- Assigned task
Copy exactly, please, the lines of the data from its start through the line containing "causes the stop".

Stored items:

● ● ● ●

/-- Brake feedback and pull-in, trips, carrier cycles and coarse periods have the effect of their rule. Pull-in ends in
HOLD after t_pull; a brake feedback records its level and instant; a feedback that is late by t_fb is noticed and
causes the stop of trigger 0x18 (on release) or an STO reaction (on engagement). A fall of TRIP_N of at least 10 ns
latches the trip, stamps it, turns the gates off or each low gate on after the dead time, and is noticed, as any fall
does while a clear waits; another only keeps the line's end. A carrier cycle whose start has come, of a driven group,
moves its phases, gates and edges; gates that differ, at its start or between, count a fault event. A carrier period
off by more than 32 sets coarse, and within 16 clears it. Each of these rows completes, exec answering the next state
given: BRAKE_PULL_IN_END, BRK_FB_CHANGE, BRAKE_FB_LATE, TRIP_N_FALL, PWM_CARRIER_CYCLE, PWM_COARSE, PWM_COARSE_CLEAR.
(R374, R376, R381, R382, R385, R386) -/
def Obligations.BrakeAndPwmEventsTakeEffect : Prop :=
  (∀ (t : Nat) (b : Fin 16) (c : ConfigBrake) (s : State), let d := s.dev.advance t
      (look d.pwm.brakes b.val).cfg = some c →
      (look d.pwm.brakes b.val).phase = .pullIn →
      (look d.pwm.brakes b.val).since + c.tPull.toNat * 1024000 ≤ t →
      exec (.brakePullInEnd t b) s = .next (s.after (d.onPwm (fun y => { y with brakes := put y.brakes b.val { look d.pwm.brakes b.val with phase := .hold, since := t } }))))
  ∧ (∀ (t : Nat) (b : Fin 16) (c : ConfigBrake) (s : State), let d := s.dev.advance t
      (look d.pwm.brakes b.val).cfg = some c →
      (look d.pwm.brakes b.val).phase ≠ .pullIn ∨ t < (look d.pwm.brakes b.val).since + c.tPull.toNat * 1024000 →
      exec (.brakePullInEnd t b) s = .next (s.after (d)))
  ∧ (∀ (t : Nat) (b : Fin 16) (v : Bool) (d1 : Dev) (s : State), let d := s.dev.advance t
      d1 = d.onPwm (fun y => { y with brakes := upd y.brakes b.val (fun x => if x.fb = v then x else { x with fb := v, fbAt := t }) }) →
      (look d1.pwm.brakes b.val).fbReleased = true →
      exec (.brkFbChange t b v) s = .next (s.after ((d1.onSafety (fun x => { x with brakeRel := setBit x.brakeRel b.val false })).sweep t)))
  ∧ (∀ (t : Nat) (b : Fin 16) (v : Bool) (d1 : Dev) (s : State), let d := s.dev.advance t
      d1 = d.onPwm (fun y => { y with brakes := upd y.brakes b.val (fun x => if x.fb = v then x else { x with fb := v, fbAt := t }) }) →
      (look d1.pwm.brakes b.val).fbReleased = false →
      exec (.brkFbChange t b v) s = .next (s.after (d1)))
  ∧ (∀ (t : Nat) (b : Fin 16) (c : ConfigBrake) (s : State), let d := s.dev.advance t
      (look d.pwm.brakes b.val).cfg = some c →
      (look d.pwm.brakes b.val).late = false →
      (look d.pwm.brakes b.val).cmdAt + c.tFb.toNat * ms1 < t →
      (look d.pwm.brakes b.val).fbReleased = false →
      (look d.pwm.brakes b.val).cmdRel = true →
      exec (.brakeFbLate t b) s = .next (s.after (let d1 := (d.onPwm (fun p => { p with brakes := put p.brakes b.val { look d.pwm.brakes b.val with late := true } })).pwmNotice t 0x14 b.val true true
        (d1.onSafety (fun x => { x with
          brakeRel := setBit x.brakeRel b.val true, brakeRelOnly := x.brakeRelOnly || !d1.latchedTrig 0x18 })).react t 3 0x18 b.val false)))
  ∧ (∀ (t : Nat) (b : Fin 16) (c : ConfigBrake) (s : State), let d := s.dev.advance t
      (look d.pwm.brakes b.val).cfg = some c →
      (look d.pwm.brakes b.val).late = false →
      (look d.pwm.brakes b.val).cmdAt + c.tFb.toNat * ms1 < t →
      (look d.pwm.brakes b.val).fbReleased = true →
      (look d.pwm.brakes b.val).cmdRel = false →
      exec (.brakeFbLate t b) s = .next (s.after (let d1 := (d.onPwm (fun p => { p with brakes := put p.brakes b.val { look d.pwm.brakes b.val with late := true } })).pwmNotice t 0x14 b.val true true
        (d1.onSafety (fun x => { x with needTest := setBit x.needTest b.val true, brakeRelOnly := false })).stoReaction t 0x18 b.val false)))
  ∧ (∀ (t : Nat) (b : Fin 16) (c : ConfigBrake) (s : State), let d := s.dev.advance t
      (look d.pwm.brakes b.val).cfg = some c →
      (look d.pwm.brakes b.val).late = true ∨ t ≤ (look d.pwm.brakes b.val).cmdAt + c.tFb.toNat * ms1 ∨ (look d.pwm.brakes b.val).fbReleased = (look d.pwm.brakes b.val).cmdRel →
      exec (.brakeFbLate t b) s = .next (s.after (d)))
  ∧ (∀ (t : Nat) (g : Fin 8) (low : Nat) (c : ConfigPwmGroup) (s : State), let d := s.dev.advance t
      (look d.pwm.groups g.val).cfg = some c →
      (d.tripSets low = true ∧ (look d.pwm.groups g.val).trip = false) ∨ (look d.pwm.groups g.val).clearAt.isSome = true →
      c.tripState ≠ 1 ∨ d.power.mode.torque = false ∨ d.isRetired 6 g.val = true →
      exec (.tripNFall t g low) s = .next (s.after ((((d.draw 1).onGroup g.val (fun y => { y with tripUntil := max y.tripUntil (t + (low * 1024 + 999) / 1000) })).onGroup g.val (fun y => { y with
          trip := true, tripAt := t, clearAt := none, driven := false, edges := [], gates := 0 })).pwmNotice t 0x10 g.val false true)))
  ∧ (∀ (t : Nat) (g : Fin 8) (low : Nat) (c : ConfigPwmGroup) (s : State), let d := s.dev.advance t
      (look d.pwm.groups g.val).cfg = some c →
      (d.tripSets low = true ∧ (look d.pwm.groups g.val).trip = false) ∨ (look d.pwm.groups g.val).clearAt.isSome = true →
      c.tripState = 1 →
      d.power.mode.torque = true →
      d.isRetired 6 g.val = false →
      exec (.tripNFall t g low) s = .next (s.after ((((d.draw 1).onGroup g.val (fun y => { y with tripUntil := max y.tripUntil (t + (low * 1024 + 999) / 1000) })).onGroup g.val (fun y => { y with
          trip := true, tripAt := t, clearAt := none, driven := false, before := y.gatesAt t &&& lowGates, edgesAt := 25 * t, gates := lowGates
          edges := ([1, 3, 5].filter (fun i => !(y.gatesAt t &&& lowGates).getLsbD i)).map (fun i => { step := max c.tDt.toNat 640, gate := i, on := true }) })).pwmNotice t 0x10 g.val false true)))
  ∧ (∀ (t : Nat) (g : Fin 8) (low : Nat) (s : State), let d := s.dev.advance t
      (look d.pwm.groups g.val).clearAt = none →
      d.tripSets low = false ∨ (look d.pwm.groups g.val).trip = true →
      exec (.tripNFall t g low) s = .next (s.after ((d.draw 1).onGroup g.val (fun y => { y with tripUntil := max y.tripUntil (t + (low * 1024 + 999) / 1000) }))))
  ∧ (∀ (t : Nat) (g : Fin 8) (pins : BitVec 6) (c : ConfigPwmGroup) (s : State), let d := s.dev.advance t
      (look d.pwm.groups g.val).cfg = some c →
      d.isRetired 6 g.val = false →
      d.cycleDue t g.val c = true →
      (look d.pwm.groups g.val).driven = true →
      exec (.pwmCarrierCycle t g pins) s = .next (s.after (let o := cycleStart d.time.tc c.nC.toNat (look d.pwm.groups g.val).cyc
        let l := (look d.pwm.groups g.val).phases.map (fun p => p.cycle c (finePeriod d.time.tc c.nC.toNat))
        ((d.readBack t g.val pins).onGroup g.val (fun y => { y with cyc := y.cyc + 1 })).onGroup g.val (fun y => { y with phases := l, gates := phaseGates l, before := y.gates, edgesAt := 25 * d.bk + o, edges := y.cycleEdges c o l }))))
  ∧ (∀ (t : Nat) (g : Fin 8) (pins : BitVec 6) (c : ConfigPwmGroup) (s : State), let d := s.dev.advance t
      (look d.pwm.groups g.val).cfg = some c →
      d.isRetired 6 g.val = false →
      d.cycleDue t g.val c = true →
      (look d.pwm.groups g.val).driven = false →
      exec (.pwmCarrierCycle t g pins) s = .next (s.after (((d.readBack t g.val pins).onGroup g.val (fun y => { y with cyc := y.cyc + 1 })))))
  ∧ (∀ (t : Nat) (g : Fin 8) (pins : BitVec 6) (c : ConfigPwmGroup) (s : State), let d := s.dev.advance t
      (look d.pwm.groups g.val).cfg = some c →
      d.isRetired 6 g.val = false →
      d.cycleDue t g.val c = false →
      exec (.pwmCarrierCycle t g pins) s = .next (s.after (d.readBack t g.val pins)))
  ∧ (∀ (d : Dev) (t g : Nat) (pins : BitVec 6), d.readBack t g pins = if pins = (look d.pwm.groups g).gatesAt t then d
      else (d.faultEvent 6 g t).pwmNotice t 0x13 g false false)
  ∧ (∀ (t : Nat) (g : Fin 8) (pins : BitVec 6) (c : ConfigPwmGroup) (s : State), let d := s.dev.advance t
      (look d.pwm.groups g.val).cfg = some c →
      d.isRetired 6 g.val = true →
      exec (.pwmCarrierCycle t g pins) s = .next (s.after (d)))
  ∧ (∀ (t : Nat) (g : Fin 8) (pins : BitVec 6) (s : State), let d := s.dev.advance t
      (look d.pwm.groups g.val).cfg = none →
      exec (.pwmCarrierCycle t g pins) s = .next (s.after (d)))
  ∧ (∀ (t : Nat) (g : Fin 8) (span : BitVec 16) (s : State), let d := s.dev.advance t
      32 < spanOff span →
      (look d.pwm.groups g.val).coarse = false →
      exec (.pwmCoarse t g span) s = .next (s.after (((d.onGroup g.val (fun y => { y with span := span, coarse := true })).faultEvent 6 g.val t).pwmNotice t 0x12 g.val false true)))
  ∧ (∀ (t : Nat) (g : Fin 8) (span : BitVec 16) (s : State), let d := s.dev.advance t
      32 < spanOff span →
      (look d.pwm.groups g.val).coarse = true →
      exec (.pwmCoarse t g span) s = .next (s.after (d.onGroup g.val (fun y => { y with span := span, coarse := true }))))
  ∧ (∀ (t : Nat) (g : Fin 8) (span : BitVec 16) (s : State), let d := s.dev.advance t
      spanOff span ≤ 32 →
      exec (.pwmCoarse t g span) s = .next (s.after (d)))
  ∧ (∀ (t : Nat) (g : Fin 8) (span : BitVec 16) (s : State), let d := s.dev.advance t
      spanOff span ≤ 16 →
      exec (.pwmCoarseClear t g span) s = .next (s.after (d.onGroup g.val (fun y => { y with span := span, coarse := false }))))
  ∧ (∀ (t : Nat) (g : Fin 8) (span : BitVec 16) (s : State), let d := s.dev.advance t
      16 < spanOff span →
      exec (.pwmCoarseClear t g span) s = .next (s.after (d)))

● ● ● ●

- Your solution
/-- Brake feedback and pull-in, trips, carrier cycles and coarse periods have the effect of their rule. Pull-in ends in
HOLD after t_pull; a brake feedback records its level and instant; a feedback that is late by t_fb is noticed and
causes the stop of trigger 0x18 (on release) or an STO reaction (on engagement). A fall of TRIP_N of at least 10 ns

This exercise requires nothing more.